When leaders truly believe this—not merely profess it—their talent development becomes transformational rather than transactional. Modern organisations struggle because incentive structures reward individual achievement over collective capability building. Leaders get promoted for personal results, not subordinate development. Performance reviews assess what you accomplished, not whom you developed.
Pandey’s career demonstrates that developing others need not conflict with personal success—but only when organisational cultures genuinely support this alignment. His apparent discomfort with his own legend—despite Padma Shri, Cannes Lions, every industry award—wasn’t practiced humility but genuine disinterest in personal mythology.
This matters because leader worship undermines leadership development. When organisations venerate individual brilliance, they discourage distributed capability. Success becomes attributed to special individuals rather than replicable approaches. By maintaining groundedness despite his reputation, Pandey demonstrated that excellence needn’t require distance—that great work comes from dedication and craft rather than innate genius accessible only to the chosen few.
The confidence question
The advertising industry’s reaction to Pandey’s passing revealed his ultimate impact. Competitors, former colleagues, and professionals who never worked directly with him expressed genuine loss—not perfunctory tributes but authentic grief for someone who shaped their careers. This response reflected what he had built over decades—not a personal empire but a professional community where his juniors joined rival agencies not as defectors but as ambassadors carrying forward a shared philosophy.
This approach requires confidence most organisations lack. It demands believing that developing remarkable people creates sustainable advantages even when those people leave.
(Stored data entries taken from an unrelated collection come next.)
/-- Read one 8-byte word for an engine of a die; none while a peer's sector is still on its way (R310), or an answer from another die is held
(R331). The Boolean says that the word comes from a poisoned sector. -/
def State.readWord (s : State) (die pa : Nat) : State × Option (W64 × Bool) :=
  let r := engineReq pa [engineElem pa 3 .read]
  let missing := s.peerMissing r
  if missing ≠ 0#4 then (s.askPeer (pa / 128) missing 0, none)
  else if !s.viewReady die pa then (s, none)
  else
    let (s, v, bad) := s.readCommitted pa 3
    (s, some (v, bad))

/-- What a walk ends in (R310), with whether the entry that decides it maps a 2 MiB page, or that a peer's table is still being read. -/
inductive XResult where
  | fatal (detail : W8) (big : Bool)
  | absent (big : Bool)
  | resident (e : TlbEntry)
  | pending
  deriving DecidableEq, Repr

/-- An address is canonical: bits [63:56] all equal bit 55 (R304). -/
def isCanonical (va : W64) : Bool :=
  let top := va.extractLsb' 55 9
  decide (top = 0#9) || decide (top = 0x1FF#9)

/-- The significant part of a virtual address. -/
def vaNat (va : W64) : Nat := (va.extractLsb' 0 56).toNat

/-- Why a frame is no place for a table or a page, if it is none (R304, R305, R310). -/
def State.frameFault (s : State) (pa : Nat) : Option W8 :=
  if isPeer pa then (if (s.peers.find ((pa - peerBase) / 2 ^ 46)).isSome then none else some 0x05#8)
  else if isHost pa then none
  else if isHbm pa && !inSpill pa then none
  else some 0x04#8

/-- A field of an entry. -/
def pteFrame (e : W64) : Nat := (e.extractLsb' 12 40).toNat * 4096

/-- The index bits of a level (R307). -/
def levelIndex (level va : Nat) : Nat :=
  match level with
  | 3 => va / 2 ^ 45 % 2048
  | 2 => va / 2 ^ 33 % 4096
  | 1 => va / 2 ^ 21 % 4096
  | _ => va / 2 ^ 16 % 32

/-- An engine of a die may change a line at its home at once: what it has sent there is applied, and the home knows what it knows (R331). -/
def State.instantReady (s : State) (e h : Nat) : Bool :=
  decide (e = h) || !(s.die e).holdsBack e && ((s.underWay e h).all fun m => !m.body.causal) && s.clockCovers h e (s.clockOf e)

/-- A causal message that is sent and applied at once (R330, R331). -/
def State.instantMessage (s : State) (e h : Nat) : State :=
  if e = h then s
  else
    let own := nth (s.die e).clock e 0#32 + 1#32
    (s.updDie e fun d => { d with clock := d.clock.set e own, sinceNotice := true }).updDie h fun d =>
      { d with clock := d.clock.set e own }

/-- The OR that a walk makes into the companion word of a leaf slot: a bit of DIEA or PEERA and, for a write, D (R311). -/
def State.orCompanion (s : State) (slot : Nat) (bit : Nat) (write : Bool) : State × W64 :=
  let m : W64 := BitVec.ofNat 64 (2 ^ bit) ||| (if write then 1#64 <<< 63 else 0#64)
  let (s, r) := (s.wake slot).performReq (engineReq (slot + 8) [engineElem (slot + 8) 3 (.atom .or true m)]) 0 0
  match r.elems with
  | e :: _ => (s, e.got.setWidth 64 ||| m)
  | [] => (s, m)

/-- The OR of a die's walk; none while an answer of its home could not be used. A walk carries no stamp and moves no entry of a clock (R331). -/
def State.markCompanion (s : State) (die slot : Nat) (write : Bool) : State × Option W64 :=
  if s.viewReady die slot then
    let (s, c) := s.orCompanion slot die write
    (s, some c)
  else (s, none)

/-- A request that a walk of a die has sent for a slot. -/
def UaWait.isWalk (w : UaWait) (die slot : Nat) (mark : Option Bool) : Bool :=
  match w with
  | .walk d x m _ => decide (d = die) && decide (x = slot) && decide (m = mark)
  | _ => false

/-- One more waits for the answer to a walk. -/
def UaWait.ask (w : UaWait) (asker : Nat) : UaWait :=
  match w with
  | .walk d x m as => .walk d x m (setAdd as asker)
  | w => w

/-- Those who have asked and still stand: an asker from 12 on is a core, with its block. -/
def State.standing (s : State) (as : List Nat) : List Nat := as.filter fun a => decide (a < 12) || (s.cores.find (a - 12)).isSome
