/-- A form of majors 0x1A, 0x20, 0x21 and 0x23 with scalar operands that acts once. -/
def onceForm (pipe : Pipe) (sr sw : List (BitVec 6)) : Form :=
  { ap := true, pipe := pipe, sr := sr.map BitVec.toNat, sw := sw.map BitVec.toNat, ahead := .quiet }

/-- A form of major 0x24 over lane addresses (R217). -/
def lineForm (ap : Bool) (a b : BitVec 6) (how : AheadAct) : Form :=
  let f : Form := { ap := true, pipe := .mem, d := .unused, sr := [a.toNat], ahead := how }
  if ap then { f with sr := [a.toNat, b.toNat] } else { f with b := vec1 b, vr := [b.toNat] }

/-- The system registers, by selector (R60): whether the destination of `MFS` is a vector, and whether the access
processor may name it. -/
def sysReg? (sel : Nat) : Option (Bool × Bool) :=
  match sel with
  | 0x000 => some (true, false)
  | 0x001 => some (false, false)
  | 0x002 => some (false, false)
  | 0x003 => some (false, false)
  | 0x010 => some (false, true)
  | 0x011 => some (false, true)
  | 0x012 => some (false, true)
  | 0x013 => some (false, true)
  | 0x014 => some (false, true)
  | 0x015 => some (false, false)
  | 0x020 => some (false, false)
  | 0x021 => some (false, false)
  | 0x022 => some (false, false)
  | 0x030 => some (false, false)
  | 0x031 => some (false, false)
  | 0x040 => some (false, true)
  | 0x041 => some (false, true)
  | 0x050 => some (false, true)
  | 0x051 => some (false, true)
  | 0x052 => some (false, true)
  | 0x053 => some (false, true)
  | 0x054 => some (false, true)
  | 0x060 => some (false, false)
  | 0x061 => some (false, false)
  | 0x062 => some (false, false)
  | 0x063 => some (false, false)
  | 0x070 => some (false, true)
  | 0x071 => some (false, true)
  | 0x072 => some (false, true)
  | 0x073 => some (true, false)
  | _ => none

/-- The selector field of `MFS` and `MTS` (R60, R61): unknown, or closed to the access processor. -/
def selCheck (ap : Bool) (e : BitVec 12) : FieldCheck :=
  match sysReg? e.toNat with
  | none => .must false 4#8
  | some (_, apOk) => .must (!ap || apOk) 0#8

/-- The form of `MFS` (R61, R119). -/
def mfsForm (ap : Bool) (d : BitVec 6) (e : BitVec 12) : Form :=
  let isVec := match sysReg? e.toNat with | some (v, _) => v | none => false
  if isVec then { ap := true, pipe := .ctl, d := vec1 d, a := selCheck ap e, vw := [d.toNat] }
  else { ap := true, pipe := .ctl, a := selCheck ap e, sw := [d.toNat] }

/-- A control instruction without register operands. -/
def plainForm (ap : Bool) (how : AheadAct) : Form :=
  { ap := ap, pipe := .ctl, d := .unused, a := .unused, b := .unused, ahead := how }

/-- The form of a word of majors 0x00 to 0x02. -/
def formControl (ap : Bool) (i : Instr) : Option Form :=
  match i with
  | .nop => some (plainForm true .act)
  | .yield => some (plainForm true .quiet)
  | .trap _ => some (plainForm true .stop)
  | .bkpt _ => some (plainForm true .stop)
  | .rtt => some (plainForm false .stop)
  | .rttAdv => some (plainForm false .stop)
  | .mfs d e => some (mfsForm ap d e)
  | .mts t e => some { ap := true, pipe := .ctl, a := selCheck ap e, sr := [t.toNat], ahead := .quiet }
  | .exit => some (plainForm true .stop)
  | .jmp a => some { plainForm true .control with a := .any, sr := [a.toNat] }
  | .callReg d a => some { plainForm true .control with d := .any, a := .any, sr := [a.toNat], sw := [d.toNat] }
  | .callDisp d => some { plainForm true .control with d := .any, xmin := 1, xmax := 1, sw := [d.toNat] }
  | .ret a => some { plainForm true .control with a := .any, sr := [a.toNat] }
  | .loop a => some { plainForm true .control with a := .any, xmin := 1, xmax := 1, unguarded := true, sr := [a.toNat] }
  | .loopbrk => some (plainForm true .control)
  | .bra _ => some { ap := true, pipe := .ctl, xmax := 1, ahead := .control }
  | .brv => some { plainForm false .control with xmin := 1, xmax := 1 }
  | .reconv => some { plainForm false .stop with xmin := 1, xmax := 1, unguarded := true }
  | .joinw d a => some { plainForm false .stop with d := upto d 6, a := .any, xmax := 1, unguarded := true, sr := [a.toNat],
                                                    pw := [d.toNat] }
  | .fragwake a => some { plainForm false .stop with a := .any, sr := [a.toNat] }
  | _ => none

/-- The form of a word of majors 0x03 to 0x06. -/
def formScalar (i : Instr) : Option Form :=
  match i with
  | .sadd d a b i => some (scalarForm d a b i)
  | .ssub d a b i => some (scalarForm d a b i)
  | .smul d a b i => some (scalarForm d a b i)
  | .smulh d a b _ => some (scalarForm d a b 0#1)
  | .sdiv d a b _ => some (scalarForm d a b 0#1)
  | .sand d a b i => some (scalarForm d a b i)
  | .sor d a b i => some (scalarForm d a b i)
  | .sxor d a b i => some (scalarForm d a b i)
  | .sshl d a b i => some (scalarForm d a b i)
  | .sshr d a b i => some (scalarForm d a b i)
  | .ssra d a b i => some (scalarForm d a b i)
  | .smin d a b _ i => some (scalarForm d a b i)
  | .smax d a b _ i => some (scalarForm d a b i)
  | .scmp d a b _ i => some (scalarForm d a b i)
  | .ssel d a b i => let f := scalarForm d a b i; some { f with sr := f.sr ++ [d.toNat] }
  | .spopc d a => some (scalarForm1 d a)
  | .sclz d a => some (scalarForm1 d a)
  | .sbfe d a b _ => some (scalarForm d a b 0#1)
  | .sbfi d a b => let f := scalarForm d a b 0#1; some { f with sr := f.sr ++ [d.toNat] }
  | .smov d a => some (scalarForm1 d a)
  | .smovAq d a => some { pipe := .sca, lat := 2, a := upto a 3, b := .unused, sw := [d.toNat], ahead := .stop }
  | .saddi d a _ => some { ap := true, xmax := 2, pipe := .sca, lat := 2, sr := [a.toNat], sw := [d.toNat] }
  | .sli d _ => some { ap := true, xmax := 2, pipe := .sca, lat := 2, sw := [d.toNat] }
  | .pand d a b _ => some (predForm d [a, b])
  | .por d a b _ => some (predForm d [a, b])
  | .pxor d a b => some (predForm d [a, b])
  | .pnot d a => some (predForm d [a])
  | .pmovPp d a => some (predForm d [a])
  | .pmovPs d a => some { predForm d [] with a := .any, sr := [a.toNat] }
  | .pmovSp d a => some { predForm 0#6 [a] with d := .any, pw := [], sw := [d.toNat] }
  | .pmovCc d a _ => some { predForm d [] with a := .any, sr := [a.toNat] }
  | .pseti d => some { predForm d [] with xmax := 1 }
  | .ppopc d a => some { predForm 0#6 [a] with d := .any, pw := [], sw := [d.toNat], cross := .all }
  | .pfirst d a => some { predForm 0#6 [a] with d := .any, pw := [], sw := [d.toNat], cross := .all }
  | _ => none

/-- The form of a word of majors 0x07 to 0x0A, 0x30 and 0x31. -/
def formVector (i : Instr) : Option Form :=
  match i with
  | .vadd d a b i => some (vectorForm d a b i)
  | .vsub d a b i => some (vectorForm d a b i)
  | .vaddc d a b => some { vectorForm d a b 0#1 with pr := [6], pw := [6] }
  | .vmul d a b i => some (vectorForm d a b i)
  | .vmulh d a b _ => some (vectorForm d a b 0#1)
  | .vmad d a b => some (vectorForm d a b 0#1).accumulates
  | .vand d a b i => some (vectorForm d a b i)
  | .vor d a b i => some (vectorForm d a b i)
  | .vxor d a b i => some (vectorForm d a b i)
  | .vshl d a b i => some (vectorForm d a b i)
  | .vshr d a b i => some (vectorForm d a b i)
  | .vsra d a b i => some (vectorForm d a b i)
  | .vmin d a b _ i => some (vectorForm d a b i)
  | .vmax d a b _ i => some (vectorForm d a b i)
  | .vabsd d a b _ => some (vectorForm d a b 0#1)
  | .vpopc d a => some (vectorForm1 d a)
  | .vclz d a => some (vectorForm1 d a)
  | .vbfe d a b _ => some (vectorForm d a b 0#1)
  | .vbfi d a b => some (vectorForm d a b 0#1).accumulates
  | .vmov d a => some (vectorForm1 d a)
  | .vmovFromMqi d a => some { pipe := .via, lat := 4, d := vec1 d, a := upto a 3, b := .unused, vw := [d.toNat], ahead := .stop }
  | .vmovToMqo d a => some { pipe := .via, lat := 4, d := upto d 3, a := vec1 a, b := .unused, vr := [a.toNat], ahead := .quiet }
  | .vdot4 d a b _ => some (vectorForm d a b 0#1).accumulates
  | .vaddi d a _ => some { pipe := .via, lat := 4, xmax := 2, d := vec1 d, a := vec1 a, vr := [a.toNat], vw := [d.toNat] }
  | .vli d _ => some { pipe := .via, lat := 4, xmax := 2, d := vec1 d, vw := [d.toNat] }
  | .vcmpEq d a b i => some (compareForm d a b i)
  | .vcmpNe d a b i => some (compareForm d a b i)
  | .vcmpLt d a b _ i => some (compareForm d a b i)
  | .vcmpLe d a b _ i => some (compareForm d a b i)
  | .vcmpGt d a b _ i => some (compareForm d a b i)
  | .vcmpGe d a b _ i => some (compareForm d a b i)
  | .vsel d a b i => some (vectorForm d a b i).accumulates
  | .vdot4I16 d a b _ => some (vectorForm d a b 0#1).accumulates
  | .vdot4I4 d a b _ => some (vectorForm d a b 0#1).accumulates
  | .vmovBt d a => some { vectorForm1 d a with cross := .all }
  | .vorBmm d a b => some { vectorForm d a b 0#1 with cross := .rows }
  | .vxorBmm d a b => some { vectorForm d a b 0#1 with cross := .rows }
  | _ => none

/-- The form of a word of majors 0x0B to 0x0F. -/
def formFloat (i : Instr) : Option Form :=
  match i with
  | .fadd d a b _ => some (floatForm 1 d [a, b])
  | .fsub d a b _ => some (floatForm 1 d [a, b])
  | .fmul d a b _ => some (floatForm 1 d [a, b])
  | .fmin d a b => some (floatForm 1 d [a, b])
  | .fmax d a b => some (floatForm 1 d [a, b])
  | .fcmp _ p a b => some { floatForm 1 0#6 [a, b] with d := .any, vw := [], pw := [p.toNat] }
  | .fneg d a => some (floatForm 1 d [a])
  | .fabs d a => some (floatForm 1 d [a])
  | .fclamp d a b => some (floatForm 1 d [a, b]).accumulates
  | .fdot2 d a b _ => some { floatForm 1 d [a, b] with a := vecs a 2, b := vecs b 2, vr := regs a 2 ++ regs b 2 ++ [d.toNat] }
  | .fround d a _ => some (floatForm 1 d [a])
  | .fscale d a b _ => some (floatForm 1 d [a, b])
  | .faddT d a b t _ => some (floatForm (typeCount t) d [a, b])
  | .fsubT d a b t _ => some (floatForm (typeCount t) d [a, b])
  | .fmulT d a b t _ => some (floatForm (typeCount t) d [a, b])
  | .fminT d a b t => some (floatForm (typeCount t) d [a, b])
  | .fmaxT d a b t => some (floatForm (typeCount t) d [a, b])
  | .fcmpF64 _ p a b => some { floatForm 2 0#6 [a, b] with d := .any, vw := [], pw := [p.toNat] }
  | .fnegT d a t => some (floatForm (typeCount t) d [a])
  | .fabsT d a t => some (floatForm (typeCount t) d [a])
  | .fclampT d a b t => some (floatForm (typeCount t) d [a, b]).accumulates
  | .fdot2Packed d a b _ _ => some (floatForm 1 d [a, b]).accumulates
  | .froundT d a t _ => some (floatForm (typeCount t) d [a])
  | .fscaleT d a b t _ =>
    some { floatForm (typeCount t) d [a] with b := vec1 b, vr := regs a (typeCount t) ++ [b.toNat] }
  | .ffma d a b t _ => some (floatForm (typeCount t) d [a, b]).accumulates
  | .exp2 d a => some (specialForm d a)
  | .lg2 d a => some (specialForm d a)
  | .rcp d a _ => some (specialForm d a)
  | .rsq d a _ => some (specialForm d a)
  | .sqrt d a _ => some (specialForm d a)
  | .cvt d a x y m =>
    let wide := decide (cvtCount x = 2) || decide (cvtCount y = 2)
    some { pipe := .vfp, lat := if wide then 7 else 4, slow := wide, d := vecs d (cvtCount x), a := vecs a (cvtCount y)
           b := .must (decide (x ≠ y)) 0#8, fn := cvtOk x y m, vr := regs a (cvtCount y), vw := regs d (cvtCount x) }
  | .cvtpk2 d a t m =>
    some { pipe := .vfp, lat := 4, d := vec1 d, a := vecs a 2, b := upto t 3, fn := decide (m.toNat ≤ 3) || narrowFloat t
           vr := regs a 2, vw := [d.toNat] }
  | .cvtpk4 d a t m =>
    some { pipe := .vfp, lat := 4, d := vec1 d, a := vecs a 4, b := .must (decide (4 ≤ t.toNat) && decide (t.toNat ≤ 15)) 0#8
           fn := decide (m.toNat ≤ 3) || narrowFloat t, vr := regs a 4, vw := [d.toNat] }
  | .cvtwide d a t =>
    let n := if t.toNat ≤ 3 then 2 else 4
    some { pipe := .vfp, lat := 4, d := vecs d n, a := vec1 a, b := upto t 15, vr := [a.toNat], vw := regs d n }
  | .mxscale d a t =>
    some { pipe := .vfp, lat := 4, d := vec1 d, a := vec1 a
           b := .must ((decide (4 ≤ t.toNat) && decide (t.toNat ≤ 7)) || decide (t.toNat = 10)) 0#8
           vr := [a.toNat], vw := [d.toNat], cross := .all }
  | .mxq d a t _ =>
    some { pipe := .vfp, lat := 4, d := vec1 d, a := vec1 a
           b := .must ((decide (4 ≤ t.toNat) && decide (t.toNat ≤ 7)) || decide (t.toNat = 10)) 0#8
           vr := [a.toNat, d.toNat], vw := [d.toNat] }
  | _ => none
It requires trusting that reputation as a talent factory attracts more value than retention creates. Most fundamentally, it needs leaders secure enough to celebrate others’ success without feeling diminished.
The test of leadership isn’t whether talented people surround you—it’s whether they thrive after leaving you. Do they credit your influence? Do they replicate your development approach? Do they build ecosystems or empires?
For organisations genuinely committed to leadership development, Pandey’s career offers uncomfortable challenges. Are you developing people who could lead rival firms? Do you celebrate subordinates’ external opportunities? Can you build reputation as an industry’s talent engine?
These questions provoke anxiety because honest answers reveal how far current practices deviate from genuine development. It’s easier to establish formal programmes than embrace the fundamental confidence required to develop people who might leave. But the alternative isn’t security—it’s irrelevance.
As someone who observed Pandey from the journalist’s vantage point—watching the gap between legendary status and grounded reality—the lesson seems clear. During my interactions with various advertising professionals over the years, a pattern emerged. When people discussed their careers, Pandey’s name surfaced repeatedly—not as a distant figurehead but as someone who fundamentally shaped how they approached their work.
Leadership that creates leaders doesn’t require aura or distance. It requires confidence, authenticity, and genuine belief that developing others creates value that transcends organisational boundaries.
India’s advertising community won’t replace Piyush Pandey. But the leaders he developed will develop others, who will develop still more. That’s what leadership development looks like when taken seriously rather than merely processed through corporate programmes.
The question for every organisation is whether it possesses the confidence and commitment to build similar legacies—or whether talent development remains comfortable rhetoric disconnected from uncomfortable practice.